Sometimes it's because TV ads try a little too hard to be "edgy." Sometimes it's because ad executives are fucking insane. Regardless of the reason, since the television was invented, it has brought us ads so unintentionally terrifying that they'll haunt you forever.
So hold on to your butts, because we've gone out and found 10 ads that are sure to leave a lasting impression . . . in your nightmares.
The Marketing Meeting:
Ferrero President: We need a hook for our horrible chocolate eggs filled with two cents worth of plastic. For some bizarre reason kids are not all over them.
Marketing guy: I propose a commercial with a Humpty Dumpty rip off. A beloved icon shaped as an egg.
Ferrero President: Wonderful. But what if we give him a nightmarish face and gently imply he is mentally retarded?
Marketing guy: And then when the children start weeping, their parents will comfort them with our chocolate! That is why you are president, sir.
What the Fuck?
If insanity were a living creature, chances are this is what its nightmares would look like:
So this creature appears, and he's the love child of Humpty Dumpty and all of our darkest fears. He addresses the viewers who are now sitting in a puddle of their own piss, with an important announcement on the versatility and intrinsic details of the Ferrero Kinder Surprise: "Kinder, yebbol shakey." Well, thank you Humpty, that certainly needed to be said. "Me unscrabbly," continues the giant egg wrapped in human skin.

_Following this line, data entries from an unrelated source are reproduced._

-- ==== Sys2Proof/Decode.lean ====
section
/-! DEFINITION. Decoding of instruction words, total and rejecting by name, and the encoder written from the same
tables (R167, R173–R189). Line words (R167). -/

namespace Sys2Proof

/-- Why a word is no instruction; every one of them is `UND` at issue (R174–R177, R189). -/
inductive DecodeError where
  /-- an opcode that the map does not list (R189) -/
  | opcode
  /-- a reserved bit that is not zero (R179–R186) -/
  | reserved
  /-- an operand number that names nothing (R174) -/
  | operand
  /-- a reserved format code (R84) -/
  | format
  /-- an operation selector that the description does not list (R177, R190) -/
  | selector
deriving DecidableEq, Repr

/-- The code of a format (R84). -/
def Fmt.code : Fmt → BitVec 6
  | .f64 => 0x00 | .f32 => 0x01 | .f16 => 0x02 | .bf16 => 0x03
  | .i8 => 0x04 | .i16 => 0x05 | .i32 => 0x06 | .i64 => 0x07
  | .n8 => 0x08 | .n16 => 0x09 | .n32 => 0x0A | .n64 => 0x0B
  | .b8 uns ext p => (1#1 ++ BitVec.ofBool uns ++ BitVec.ofBool ext ++ p : BitVec 6)

/-- The format of a code; none for a reserved code (R84). -/
def Fmt.ofCode (c : BitVec 6) : Option Fmt :=
  if c.extractLsb' 5 1 = 1#1 then
    if c.extractLsb' 0 3 = 0#3 then none
    else some (.b8 (c.getLsbD 4) (c.getLsbD 3) (c.extractLsb' 0 3))
  else
    match c.toNat with
    | 0x00 => some .f64 | 0x01 => some .f32 | 0x02 => some .f16 | 0x03 => some .bf16
    | 0x04 => some .i8 | 0x05 => some .i16 | 0x06 => some .i32 | 0x07 => some .i64
    | 0x08 => some .n8 | 0x09 => some .n16 | 0x0A => some .n32 | 0x0B => some .n64
    | _ => none

/-- The 10-bit specifier of an operand (R174). -/
def Opr.code : Opr → BitVec 10
  | .v n => 0#2 ++ n
  | .s n => (1#2 ++ 0#2 ++ n : BitVec 10)
  | .p n => (2#2 ++ 0#4 ++ n : BitVec 10)
  | .acc n => (3#2 ++ 0#4 ++ n : BitVec 10)
  | .wq n => (3#2 ++ 0b010000#6 ++ n : BitVec 10)
  | .byp => 0x380
  | .const c => (3#2 ++ 3#2 ++ c : BitVec 10)

/-- The operand of a specifier; none where R174 says `UND`. -/
def Opr.ofCode (x : BitVec 10) : Option Opr :=
  let n := x.extractLsb' 0 8
  match (x.extractLsb' 8 2).toNat with
  | 0 => some (.v n)
  | 1 => if n.extractLsb' 6 2 = 0#2 then some (.s (n.extractLsb' 0 6)) else none
  | 2 => if n.extractLsb' 4 4 = 0#4 then some (.p (n.extractLsb' 0 4)) else none
  | _ =>
    if n.extractLsb' 6 2 = 3#2 then some (.const (n.extractLsb' 0 6))
    else if n.extractLsb' 4 4 = 0#4 then some (.acc (n.extractLsb' 0 4))
    else if n.extractLsb' 2 6 = 0b010000#6 then some (.wq (n.extractLsb' 0 2))
    else if n = 0x80#8 then some .byp
    else none

namespace Decode

/-- The operand field that begins at a bit. -/
def opr (w : Code) (at_ : Nat) : Except DecodeError Opr :=
  match Opr.ofCode (w.extractLsb' at_ 10) with
  | some o => .ok o
  | none => .error .operand

/-- The format field that begins at a bit. -/
def fmt (w : Code) (at_ : Nat) : Except DecodeError Fmt :=
  match Fmt.ofCode (w.extractLsb' at_ 6) with
  | some f => .ok f
  | none => .error .format

/-- Reserved bits are zero. -/
def zeros (w : Code) (at_ n : Nat) : Except DecodeError Unit :=
  if w.extractLsb' at_ n = 0#n then .ok () else .error .reserved

/-- Guard of every format (R173). -/
def guard (w : Code) : Guard := ⟨w.getLsbD 14, w.extractLsb' 10 4⟩

/-- Fields of format A (R179). -/
def fmtA (w : Code) : Except DecodeError FmtA := do
  zeros w 89 7
  let ty2 ← fmt w 69
  let ty ← fmt w 58
  let c ← opr w 48
  let b ← opr w 37
  let a ← opr w 26
  let d ← opr w 15
  return { g := guard w, sub := w.extractLsb' 81 8, fx := w.extractLsb' 79 2, pd := w.extractLsb' 75 4, ty2 := ty2, sat := w.extractLsb' 67 2, rnd := w.extractLsb' 64 3, ty := ty, c := c, fc := w.getLsbD 47, b := b, fb := w.getLsbD 36, a := a, fa := w.getLsbD 25, d := d }

/-- Fields of format B (R180). -/
def fmtB (w : Code) : Except DecodeError FmtB := do
  zeros w 89 7
  let ty ← fmt w 68
  let a ← opr w 26
  let d ← opr w 15
  return { g := guard w, sub := w.extractLsb' 81 8, pd := w.extractLsb' 77 4, rnd := w.extractLsb' 74 3, ty := ty, imm := w.extractLsb' 36 32, a := a, fa := w.getLsbD 25, d := d }

/-- Fields of format M (R181). -/
def fmtM (w : Code) : Except DecodeError FmtM := do
  zeros w 95 1
  let c ← opr w 48
  let b ← opr w 37
  let a ← opr w 26
  let d ← opr w 15
  return { g := guard w, w := w.extractLsb' 92 3, fm := w.getLsbD 91, pol := w.extractLsb' 89 2, ord := w.extractLsb' 87 2, qn := w.extractLsb' 85 2, sp := w.extractLsb' 82 3, aop := w.extractLsb' 78 4, ofs := w.extractLsb' 58 20, c := c, fc := w.getLsbD 47, b := b, fb := w.getLsbD 36, a := a, fa := w.getLsbD 25, d := d }

/-- Fields of format E (R182). -/
def fmtE (w : Code) : Except DecodeError FmtE := do
  zeros w 95 1
  let c ← opr w 48
  let b ← opr w 37
  let a ← opr w 26
  let d ← opr w 15
  return { g := guard w, sub := w.extractLsb' 87 8, fx := w.extractLsb' 85 2, pd := w.extractLsb' 81 4, imm8 := w.extractLsb' 73 8, cls := w.extractLsb' 70 3, scp := w.extractLsb' 67 3, cv := w.extractLsb' 58 9, c := c, fc := w.getLsbD 47, b := b, fb := w.getLsbD 36, a := a, fa := w.getLsbD 25, d := d }

/-- Fields of format C (R183). -/
def fmtC (w : Code) : Except DecodeError FmtC := do
  zeros w 76 20
  let a ← opr w 26
  let d ← opr w 15
  return { g := guard w, sub := w.extractLsb' 68 8, offs := w.extractLsb' 36 32, a := a, fa := w.getLsbD 25, d := d }

/-- Fields of format G (R184). -/
def fmtG (w : Code) : Except DecodeError FmtG := do
  zeros w 95 1
  return { g := guard w, bay := w.extractLsb' 79 16, li := w.extractLsb' 47 32, ws := w.extractLsb' 15 32 }

/-- Fields of format S (R185). -/
def fmtS (w : Code) : Except DecodeError FmtS := do
  zeros w 72 24
  let a ← opr w 26
  let d ← opr w 15
  return { g := guard w, sub := w.extractLsb' 64 8, imm16 := w.extractLsb' 48 16, fx := w.extractLsb' 46 2, srn := w.extractLsb' 36 10, a := a, fa := w.getLsbD 25, d := d }

/-- Fields of format X (R186). -/
def fmtX (w : Code) : Except DecodeError FmtX := do
  let ty ← fmt w 85
  let c ← opr w 48
  let b ← opr w 37
  let a ← opr w 26
  let d ← opr w 15
  return { g := guard w, sat := w.extractLsb' 94 2, rnd := w.extractLsb' 91 3, ty := ty, dst := w.extractLsb' 83 2, act := w.extractLsb' 80 3, kc := w.extractLsb' 75 5, spb := w.extractLsb' 72 3, spa := w.extractLsb' 69 3, skp := w.getLsbD 68, sg := w.getLsbD 67, cv := w.extractLsb' 58 9, c := c, fc := w.getLsbD 47, b := b, fb := w.getLsbD 36, a := a, fa := w.getLsbD 25, d := d }

/-- The constructor that a selector value picks (R190). -/
def pick (xs : List Instr) (n : Nat) : Except DecodeError Instr :=
  match xs[n]? with
  | some i => .ok i
  | none => .error .selector

end Decode

open Decode in
/-- Decodes a 96-bit word (R189, R190). -/
def decode (w : Code) : Except DecodeError Instr :=
  match (w.extractLsb' 0 10).toNat with
  | 0x001 => (fmtA w).map .iadd
  | 0x002 => (fmtA w).map .isub
  | 0x003 => (fmtA w).map .imul
  | 0x004 => (fmtA w).map .imulh
  | 0x005 => (fmtA w).map .imad
  | 0x006 => (fmtA w).map .idiv
  | 0x007 => (fmtA w).map .irem
  | 0x008 => (fmtA w).map .imin
  | 0x009 => (fmtA w).map .imax
  | 0x00A => (fmtA w).map .iabs
  | 0x00B => (fmtA w).map .ineg
  | 0x00C => (fmtA w).map .land
  | 0x00D => (fmtA w).map .lor
  | 0x00E => (fmtA w).map .lxor
  | 0x00F => (fmtA w).map .lnot
  | 0x010 => (fmtA w).map .shl
  | 0x011 => (fmtA w).map .shr
  | 0x012 => (fmtA w).map .sra
  | 0x013 => (fmtA w).map .rotl
  | 0x014 => (fmtA w).map .bfx
  | 0x015 => (fmtA w).map .bfi
  | 0x016 => (fmtA w).map .popc
  | 0x017 => (fmtA w).map .clz
  | 0x018 => (fmtA w).map .brev
  | 0x019 => (fmtA w).map .icmp
  | 0x01A => (fmtA w).map .sel
  | 0x01B => (fmtA w).map .mov
  | 0x01C => (fmtA w).map .lea
  | 0x01D => (fmtB w).map .iaddi
  | 0x01E => (fmtB w).map .movi
  | 0x01F => (fmtB w).map .icmpi
  | 0x020 => (fmtB w).map .andi
  | 0x021 => (fmtB w).map .ori
  | 0x022 => (fmtB w).map .xori
  | 0x081 => (fmtA w).map .pand
  | 0x082 => (fmtA w).map .por
  | 0x083 => (fmtA w).map .pxor
  | 0x084 => (fmtA w).map .pnot
  | 0x085 => (fmtA w).map .p2s
  | 0x086 => (fmtA w).map .s2p
  | 0x087 => (fmtA w).map .shfl
  | 0x088 => (fmtA w).bind fun f => pick [.voteAll f, .voteAny f, .voteUni f, .voteBallot f] f.sub.toNat
  | 0x089 => (fmtA w).bind fun f => pick [.matchAny f, .matchAll f] f.sub.toNat
  | 0x08A => (fmtA w).map .redux
  | 0x08B => (fmtA w).map .scan
  | 0x08C => (fmtA w).map .elect
  | 0x08D => (fmtA w).map .regacq
  | 0x08E => (fmtA w).map .regrel
  | 0x08F => (fmtA w).bind fun f => pick [.fectlTest f, .fectlWait f, .fectlCancel f] f.sub.toNat
  | 0x101 => (fmtA w).map .fadd
  | 0x102 => (fmtA w).map .fsub
  | 0x103 => (fmtA w).map .fmul
  | 0x104 => (fmtA w).map .ffma
  | 0x105 => (fmtA w).map .fmin
  | 0x106 => (fmtA w).map .fmax
  | 0x107 => (fmtA w).map .fsgn
  | 0x108 => (fmtA w).map .fcmp
  | 0x109 => (fmtA w).map .fclass
  | 0x10A => (fmtA w).map .fdiv
  | 0x10B => (fmtA w).map .fsqrt
  | 0x10C => (fmtA w).map .fex2
  | 0x10D => (fmtA w).map .flg2
  | 0x10E => (fmtA w).map .frcpa
  | 0x10F => (fmtA w).map .frsqa
  | 0x181 => (fmtA w).map .cvt
  | 0x182 => (fmtA w).map .pack
  | 0x183 => (fmtA w).map .unpack
  | 0x184 => (fmtA w).map .bquant
  | 0x185 => (fmtA w).map .rand
  | 0x186 => (fmtA w).map .split
  | 0x187 => (fmtA w).map .sample
  | 0x188 => (fmtA w).map .topk
  | 0x189 => (fmtA w).map .gmbind
  | 0x18A => (fmtA w).map .gmstep
  | 0x18B => (fmtA w).map .gmfetch
  | 0x18C => (fmtA w).bind fun f => pick [.gmstkSpill f, .gmstkFill f, .gmstkRd f] f.sub.toNat
  | 0x201 => (fmtM w).map .ld
  | 0x202 => (fmtM w).map .st
  | 0x203 => (fmtM w).map .atom
  | 0x204 => (fmtM w).map .red
  | 0x205 => (fmtM w).bind fun f => if f.ord = 0 then .error .selector else pick [.fenceAcq f, .fenceRel f, .fenceAr f] (f.ord.toNat - 1)
  | 0x281 => (fmtE w).map .copy
  | 0x282 => (fmtE w).map .copyc
  | 0x283 => (fmtE w).bind fun f => pick [.streamF f, .streamD f] f.sub.toNat
  | 0x284 => (fmtE w).bind fun f => pick [.srelF f, .srelD f] f.sub.toNat
  | 0x285 => (fmtE w).map .gather
  | 0x286 => (fmtE w).map .waitcnt
  | 0x287 => (fmtE w).map .monarm
  | 0x288 => (fmtE w).map .monwait
  | 0x289 => (fmtE w).map .bar
  | 0x28A => (fmtE w).map .cset
  | 0x28B => (fmtE w).map .trigger
  | 0x28C => (fmtE w).bind fun f => if f.sub = 0 then .error .selector else pick [.waitDep f] (f.sub.toNat - 1)
  | 0x28D => (fmtE w).bind fun f => pick [.task f, .taskDone f] f.sub.toNat
  | 0x28E => (fmtE w).map .dqpost
  | 0x28F => (fmtE w).map .dqtake
  | 0x290 => (fmtE w).map .dqsteal
  | 0x291 => (fmtE w).map .qsubmit
  | 0x292 => (fmtE w).map .pooltake
  | 0x293 => (fmtE w).map .poolgive
  | 0x294 => (fmtE w).map .coll
  | 0x301 => (fmtC w).map .bra
  | 0x302 => (fmtC w).map .brx
  | 0x303 => (fmtC w).map .call
  | 0x304 => (fmtC w).map .callx
  | 0x305 => (fmtC w).map .ret
  | 0x306 => (fmtC w).map .exit
  | 0x307 => (fmtG w).map .region
  | 0x308 => (fmtS w).map .switchpt
  | 0x309 => (fmtS w).map .trap
  | 0x30A => (fmtS w).map .trapret
  | 0x30B => (fmtS w).map .sread
  | 0x30C => (fmtS w).map .swrite
  | 0x30D => (fmtS w).map .brk
  | 0x30E => (fmtC w).map .nop
  | 0x381 => (fmtA w).map .shape
  | 0x382 => (fmtA w).map .fmtwin
  | 0x383 => (fmtX w).map .mma
  | 0x384 => (fmtX w).map .aclr
  | 0x385 => (fmtX w).map .aload
  | 0x386 => (fmtX w).map .adrain
  | 0x387 => (fmtE w).map .pass
  | 0x388 => (fmtE w).map .seal
  | 0x389 => (fmtE w).map .lres
  | 0x38A => (fmtE w).map .lhold
  | 0x38B => (fmtE w).map .ldrop
  | _ => .error .opcode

After that, the whole thing spirals into some sort of gibberish, which we are forced to assume are spells from the Necronomicon.
The monstrosity strategically forgets to tell you anything about the chocolate which holds the "awesome" prize, proving to us that even Ferrero knows they are behind a barrel of surplus WWII diarrhea in the taste department. But that's okay, because the lousy chocolate holds an even lousier plastic toy inside.A toy which, by the way, was apparently meant to be a chef in a red suit, but in this commercial, looks very much like a skinned torture victim:
9Tarako Pasta Sauce
The Marketing Meeting:
"I don't know man, cod roe pasta sauce? How will we make kids want to eat it?"
"Come on, all we need is a cute mascot. Like a toddler in a red blanket."
"Well... that sounds OK, I guess."
"And then we'll have thousands of them emerging from a spaceship, marching in formation in a terrifying mass with the obvious goal of enslaving humanity."
"Nothing... let's go film this thing."
What the Fuck?
In what brings to mind a rendition of Village of the Damned... in Space, the invading identical army of blanket wrapped toddlers descends upon Earth from a turd-shaped spacecraft, all singing in perfect unison the immensely creepy chant of "Tarako."
Now, children are hideous monsters as it is, but when you have an apparently limbless army of them, advancing in a Roman Triangle Formation with their doll faced frozen expressions, chanting a tune which can only be described as a war song, then you are not that far away from your brain sending an evacuation order straight to your bowels.
But believe it or not, this is not even the fucked up part. No. What really drives us insane from horror and bewilderment is when the obviously tripping albino Japanese boy-girl stares emotionlessly at the hive consciousness legion of alien babies...
...after which the commercial cuts straight to the kid enjoying a plate of spaghetti. Why is that terrifying you ask? Here is what cod roe looks like, compared with an image from the commercial for your convenience:
That's right. The commercial implies that the kid ate the invading alien horde by turning them into pasta sauce. So, suddenly, what was probably devised as a cutesy commercial for a food product becomes a dramatic tale of a young albino on acid saving Earth by eating alien babies in the shape of human toddlers. We'll give you one guess as to which country this came from.